> **WORK TO COMPLETE**: Word for word, transcribe the data below from the line with "def Obligations.EveryStepOverASoundTableCompletes : Prop" to the line with "row that is", keeping both of those lines.

[Stored items]
-- ==== Sys2Proof/Certificates/Slice0/Obligations.lean ====
section
/-! DEFINITION. The statements for the provers. `Sys2Proof.Machine.State.ready` is the state in which nothing that a tick has
made due is left (log entry 5); `State.runs s b c` says that `c` is the next command of the batch `b` and runs. An equation
with a record update states its frame: every field it does not name is unchanged. The model's own choices that statements rest
on are named where they stand: `ready` (log entry 5), `presented` (log entry 9), `memTag` and `freeCount` (log entry 4), `gap`
(log entry 6), a command that is not the batch's next (log entry 1), `clearing` (log entry 14), `fitReturn` (log entry 13). -/

open Sys2Proof Sys2Proof.Machine

/-! ### The step and the queue -/

/-- The step law: with `c` at the front of the queue, step is exec of `c` on the state with the queue's rest; an empty queue
idles (the model's choice, log entry 2). -/
def Obligations.StepTakesTheFrontCommand : Prop :=
  (∀ (c : Instr) (rest : List Instr) (s : State), s.pending = c :: rest → step s = exec c { s with pending := rest }) ∧
  ∀ s : State, s.pending = [] → step s = .next s

/-- Nothing stops the block while its match table is sound: every step, of any command, answers a next state (R43, R45, R75).
That an empty queue idles is the model's choice (log entry 2), that an event which cannot happen changes nothing is too (log
entry 1), and the only stop there is, the fault overlayAddress, is the model's (log entry 11). -/
def Obligations.EveryStepOverASoundTableCompletes : Prop :=
  ∀ s : State, s.TableSound → ∃ t, step s = .next t

/-- After what a tick has made due is completed nothing is left due, a ready state is unchanged by it, and every row that is
not itself a due step or a POR_N row acts as on the completed state (R67, R68, R116, R130, R178; the model's order, log
entry 5). -/
def Obligations.SettlingLeavesNothingDue : Prop :=
  (∀ s : State, (∀ t x, s.slot t = some x → x.request.tag = t) → s.porAsserted = false → s.settle.ready) ∧
  (∀ s : State, s.ready → s.settle = s) ∧
  ∀ (c : Instr) (s : State), s.settle.settle = s.settle →
    c ∉ [.budgetStep, .holdExpiry, .pulseEnd, .gapAbort, .responseGapAbandon, .roundGapAbandon, .porNAsserted] →
    (∀ l, c ≠ .porNReleased l) → (∀ r, c ≠ .memoryReturnDuringPor r) → s.porAsserted = false →
    exec c s = exec c s.settle

/-- No command or event changes the queue or the unit identity (R126). POR_N, the tick count and the divider, RQRST_IN, the
arrival position, the request at the port (log entry 9), the overlay store, the match table, the event latch, the fairness
count, the issue list, the injected queue and its next id, no-hold mode, the trace settings, the attention enable and the check
error count each change by the rows named for them and by no other, the POR_N rows apart. -/
def Obligations.OnlyNamedRowsChangeEachField : Prop :=
  (∀ (c : Instr) (s t : State), exec c s = .next t →
    t.pending = s.pending ∧ t.serial = s.serial ∧ t.revision = s.revision) ∧
  ∀ (c : Instr) (s t : State), exec c s = .next t →
    c ≠ .porNAsserted → (∀ l, c ≠ .porNReleased l) →
    t.porAsserted = s.porAsserted ∧
    ((∀ n, c ≠ .tick n) → t.tickCount = s.tickCount ∧ t.divider = s.divider) ∧
    (c ≠ .rqrstInAsserted → c ≠ .rqrstInDeasserted → t.rqrstIn = s.rqrstIn) ∧
    ((∀ r, c ≠ .requestArrival r) → t.nextPosition = s.nextPosition ∧ t.presented = s.presented) ∧
    ((∀ r, c ≠ .requestArrival r) → (∀ st n d, c ≠ .writeOverlay st n d) → c ≠ .clearUnitOverlay → t.store = s.store) ∧
    ((∀ r, c ≠ .requestArrival r) → (∀ r, c ≠ .memoryReturn r) → (∀ i im, c ≠ .writeEntry i im) →
      (∀ i, c ≠ .enableEntry i) → (∀ i, c ≠ .disableEntry i) → (∀ i, c ≠ .armEntry i) → (∀ i, c ≠ .disarmEntry i) →
      (∀ i, c ≠ .clearCount i) → c ≠ .clearUnitMatchTable → t.table = s.table) ∧
    ((∀ r, c ≠ .requestArrival r) → (∀ r, c ≠ .memoryReturn r) → c ≠ .eventClear → c ≠ .clearUnitEventLatch →
      t.eventLatch = s.eventLatch) ∧
    (c ≠ .memoryPortGrant → t.fairness = s.fairness ∧ t.freeCount = s.freeCount) ∧
    (c ≠ .memoryPortGrant → (∀ r, c ≠ .memoryReturn r) → t.issueList = s.issueList) ∧
    (c ≠ .memoryPortGrant → (∀ r, c ≠ .memoryReturn r) → (∀ a z, c ≠ .peek a z) → (∀ a z d, c ≠ .poke a z d) →
      (∀ i, c ≠ .accessResult i) → t.injected = s.injected) ∧
    ((∀ a z, c ≠ .peek a z) → (∀ a z d, c ≠ .poke a z d) → t.nextAccessId = s.nextAccessId) ∧
    ((∀ m, c ≠ .setMode m) → c ≠ .clearUnitHolds → t.noHold = s.noHold) ∧
    ((∀ m n f, c ≠ .traceControl m n f) → c ≠ .clearUnit →
      t.traceMode = s.traceMode ∧ t.threshold = s.threshold ∧ t.protocolRecords = s.protocolRecords) ∧
    ((∀ e, c ≠ .attentionControl e) → t.attentionEnable = s.attentionEnable) ∧
    ((∀ f, c ≠ .badCheckFrame f) → (∀ f, c ≠ .commandFrame f) → (∀ f, c ≠ .groupCommandFrame f) →
      (∀ f, c ≠ .readbackFrame f) → (∀ f, c ≠ .enumFrame f) → (∀ f, c ≠ .pollFrame f) →
      (∀ f, c ≠ .frameNotActedOn f) → t.checkErrors = s.checkErrors)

> **EXPECTED ANSWER**:
def Obligations.EveryStepOverASoundTableCompletes : Prop :=
  ∀ s : State, s.TableSound → ∃ t, step s = .next t

/-- After what a tick has made due is completed nothing is left due, a ready state is unchanged by it, and every row that is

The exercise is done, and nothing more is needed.